Eine neue Gruppe von etwa 25 Flüchtlingen befindet sich seit vergangenem Sonnabend an der Alexanderstraße nahe dem Alexanderplatz in Mitte im Hungerstreik. Auf Decken und Schlafsäcken sitzen die etwa 20 aus Afrika stammenden Männer auf dem Bürgersteig vor dem Kongresszentrum BCC. Die Hungerstreikenden fordern eine Änderung der EU-Flüchtlingspolitik.

Nach Angaben von Unterstützern der Gruppe gehören sie nicht zu den Flüchtlingen, die auf dem Oranienplatz in Kreuzberg gegen die geltende Asylpolitik demonstrieren. Unklarheit herrschte am Montag bei den Behörden zunächst, ob es sich bei dem Hungerstreik um eine angemeldete Kundgebung handelt und wie mit dem Streik weiter umgegangen werden könnte.

„Wir lassen prüfen, wo genau der Hungerstreik stattfindet“, sagte Carsten Spallek (CDU), Ordnungsstadtrat von Mitte, auf Anfrage. „Es muss geklärt werden, ob es sich um öffentliches Straßenland oder um Privatgelände handelt.“ Für eine Sondernutzung öffentlichen Straßenlandes würde bei seiner Verwaltung bis dato kein Antrag vorliegen. Polizeisprecher Stefan Redlich sagte am Montagnachmittag, dass die Streikenden als Dauermahnwache angemeldet seien. „Am Sonnabend wurde die Kundgebung von zwei Personen mündlich bei der Versammlungsbehörde angemeldet“, so Redlich. „Der Bescheid mit bestimmten Auflagen für die Kundgebung wird in den kommenden Tagen schriftlich mitgeteilt.“ Zu den Auflagen gehört das Verbot von Zelten und Schlafmöglichkeit an dem Ort der Mahnwache. Sitzpappen seien aber gestattet. Bisher gebe es noch keinen Anlass für ein Einschreiten der Polizei, zumal es auch keine Aufforderung des Bezirks gebe, den Platz räumen zu lassen.
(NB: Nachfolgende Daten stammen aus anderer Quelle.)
/-! ## Launches and partitions -/

/-- States of a launch (R232). A COMPLETED launch is no longer listed. -/
inductive LState where
  | check | gridwait | placing | running | completing | faulted
deriving DecidableEq, Repr

/-- A launch record in a queue or siding, with what the launch takes from its issuer (R233, R271, R292). -/
structure QRec where
  record : BitVec 2048
  asid : Nat
  created : Bool            -- written by the timetable launch or a launch it created
  sided : Bool              -- it has passed through a siding (R437)
deriving DecidableEq, Repr

/-! ## Link engine: sidings, queues and row frames (R428 to R458) -/

/-- A row frame that travels (R445): bytes 0 to LEN − 1, the launch that sent it, and the builder it left. -/
structure RowFrame where
  bytes : List Byte
  sender : LaunchRef
  core : Nat
  builder : Nat
  dev : Nat                 -- device it came from
  sided : Bool              -- it has passed through a siding (R437)
deriving DecidableEq, Repr

/-- A packet put aside in a siding slot (R437). -/
inductive Diverted where
  | tok (core dev : Nat) (t : Token) -- with the device it came from
  | qrec (queue : Nat) (q : QRec) (seq : Nat)                 -- with its place in the order of its partition's diversions
  | yard (node : Nat) (bytes len : Nat) (src : Word) (seq : Nat)
  | frame (core : Nat) (f : RowFrame)
deriving DecidableEq, Repr

/-- A diverted packet and the entries of its slot's ring that it takes (R436). -/
structure Sided where
  pkt : Diverted
  ents : List Nat
deriving DecidableEq, Repr

/-- A siding slot that a launch holds on a die (R434 to R436): its number, ring indices, the entries that this device's sources may take,
those granted to sources of other devices by device and core, and its packets in the order they were diverted. -/
structure SidSlot where
  die : Nat
  num : Nat
  head : Nat
  tail : Nat
  credit : Nat
  lent : NMap Nat           -- by 2048·device + core
  items : List Sided
deriving DecidableEq, Repr

/-- A packet that waits at its source core for credit or a route (R428, R437). -/
structure Parcel where
  dev : Nat                 -- destination device
  core : Nat                -- destination core
  cargo : Cargo
  opId : Nat
deriving DecidableEq, Repr

/-- An entry of a queue (R442), with the sender that its acknowledgement goes to and the instance that has reserved it. -/
structure QEntry where
  data : Word
  sasid : Nat
  sender : Nat
  qseq : Nat
  spilled : Bool
  dev : Nat
  core : Nat
  ser : Nat
  resv : Option (Nat × Nat × Nat) -- train, frame handle, index
deriving DecidableEq, Repr

/-- A queue of a core (R440 to R443). -/
structure Queue where
  live : Bool
  gen : Nat
  qseq : Nat
  oasid : Nat
  owner : Nat               -- frame handle with device and core
  launch : LaunchRef
  spillFail : Bool
  held : Bool
  slog : Nat
  caplog : Nat
  open' : Nat
  sbase : Nat
  resident : List QEntry
  shead : Nat               -- siding index of its oldest entry
  scount : Nat
  buffer : List QEntry      -- accepted entries whose siding write has not succeeded
  pageWait : Option Nat     -- unit whose page request a siding write waits on (R443)
  readWait : Option Nat     -- unit whose page request the refill of resident room waits on (R442)
  readFail : Bool           -- the last read of the siding's head failed
  failed : List Nat         -- units whose page request failed
  retryAt : Nat
deriving DecidableEq, Repr

/-- An entry that a core has sent and that is not yet acknowledged (R441, R451). -/
structure QSent where
  ser : Nat
  handle : Word
  data : Word
  src : Word
  ring : Option Nat
  info : FaultInfo
  opId : Nat
  page : Option Nat         -- 8 KiB unit of its ring whose page request its refusal record waits on (R347)
  pageFail : Bool           -- that request has failed
deriving DecidableEq, Repr

/-- An entry on its way to a queue of this core. -/
structure QFlight where
  due : Nat
  handle : Word
  entry : QEntry
deriving DecidableEq, Repr

/-- An acknowledgement (code 0) or refusal on its way back. -/
structure QReply where
  due : Nat
  ser : Nat
  code : Nat
deriving DecidableEq, Repr

/-- A frame builder (R447). -/
structure Builder where
  launch : LaunchRef
  desc : Nat                -- the 64-byte descriptor
  filling : Bool
  rows : List (Nat × List Byte) -- id and bytes
  src : Word                -- seat whose `frmput` opened the frame
  firstAt : Nat             -- clock of its first row
  closed : Option RowFrame  -- waits for the frame in flight or for credit
  flying : Bool
  flyOp : Nat               -- the operation whose acknowledgement says that a frame in flight to a peer is delivered
  seq : Nat                 -- frames closed since it opened
  ops : List Nat            -- `frmclose` operations that end when its frames have been sent
deriving DecidableEq, Repr

/-- A row frame on its way to a core: cycle due and context charged. -/
structure FrFlight where
  due : Nat
  core : Nat
  frame : RowFrame
  ctx : Option LaunchRef
deriving DecidableEq, Repr

/-- Instances `next` to `total` − 1 of an entry block that placement still has to make ready in a frame of this core (R240). -/
structure StartRun where
  launch : LaunchRef
  handle : Nat
  block : Nat
  next : Nat
  total : Nat
deriving DecidableEq, Repr

/-- A counter that has fired and whose record is still to be read (R250), or a record that waits for siding credit (R437): the launch that
issued it, the die it was issued on, the device queue. -/
structure Firing where
  issuer : LaunchRef
  die : Nat
  queue : Nat
  asid : Nat
  va : Nat                  -- virtual address of the record
  created : Bool
  failed : Bool             -- its page request has failed
  unit : Option Nat         -- 8 KiB unit whose page request it waits on
  got : Option (BitVec 2048) -- the record, once read
deriving DecidableEq, Repr

/-- An update of a dependence counter (R260). -/
inductive CtrOp where
  | sig (amount : Nat)
  | pub (add : Nat) (queue : Nat) (rec : Nat)
deriving DecidableEq, Repr

/-- The records of one `nrec` on their way to a yard (R259): the cycle they arrive, the issuing seat's tag of the lowest one, and each
record with its seat's tag. -/
structure YPack where
  due : Nat
  launch : LaunchRef
  node : Nat
  key : Word
  recs : List (List Byte × Word)
deriving DecidableEq, Repr

/-- What the SCHED instructions of a superstep, and writes of SSLEN, leave for its boundary (R263, R280). -/
inductive LEff where
  | fire (f : Firing)
  | ctr (pa : Nat) (op : CtrOp) (issuer : LaunchRef) (asid : Nat)
  | pack (p : YPack)
  | sslen (v : Nat)
deriving DecidableEq, Repr

/-- A launch from CHECK on (R232). -/
structure Launch where
  id : Nat
  state : LState
  asid : Nat
  queue : Nat               -- queue it left, which it holds back until it runs (R233)
  record : BitVec 2048
  nodes : List (BitVec 2048)
  groups : List (Nat × Nat) -- per role: groups and instances (R240, R243)
  code : Nat                -- first fault code
  leaks : Nat
  since : Nat               -- cycle (timetable: SSCOUNT) it entered GRIDWAIT or PLACING
  created : Bool
  step : Nat                -- completion step reached (R245)
  slots : List SidSlot      -- its siding slots, one on each die where it holds a core (R434)
  recSlots : List (Nat × Nat) -- record slots in use: node and slot (R254)
  placeSeq : Nat            -- order of entering PLACING
  used : List Nat           -- cores that hold or held its groups or teams
  pageWait : Option Nat     -- 8 KiB unit whose page request holds it
  failed : List Nat         -- units whose request failed
deriving DecidableEq, Repr

/-- An outstanding page request (R227). -/
structure PageReq where
  asid : Nat
  vunit : Nat               -- VA bits [56:13]
  seq : Nat
  record : BitVec 256
  written : Bool            -- false while it is held for room in the ring (R276)
  since : Nat
deriving DecidableEq, Repr

/-- PSTATE.STATE (R277). -/
inductive PState where
  | off | run | drain | save | swapped | load | halting | halted
deriving DecidableEq, Repr

/-- The context image of a cluster (R288): its size in bytes, and whether it stands in the shadow storage of its die or from an address of
the overflow area on (R289). -/
structure CtxImage where
  cluster : Nat
  size : Nat
  beyond : Option Nat
  bad : Bool                -- it stands in shadow storage with an uncorrectable error (R477)
deriving DecidableEq, Repr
Die Flüchtlinge teilten in einer Erklärung mit, sie würden nur Tee und Zucker zu sich nehmen und „draußen in der Kälte“ schlafen wollen, bis ihre Forderungen erfüllt seien. Diese seien: Stopp aller Abschiebungen, dauerhafte Anerkennung des Aufenthaltes und Aufhebung der Dublin-Verträge zur europäischen Asylpolitik. Sie würden von Rassisten beschimpft und hätten Angst vor ihnen, heißt es in der Erklärung der Protestierenden. Aus dem Hause von Integrationssenatorin Dilek Kolat (SPD) gab es am Montag auf Anfrage keinen Kommentar. Kolat hatte zuletzt mit den Flüchtlingen vom Kreuzberger Oranienplatz verhandelt.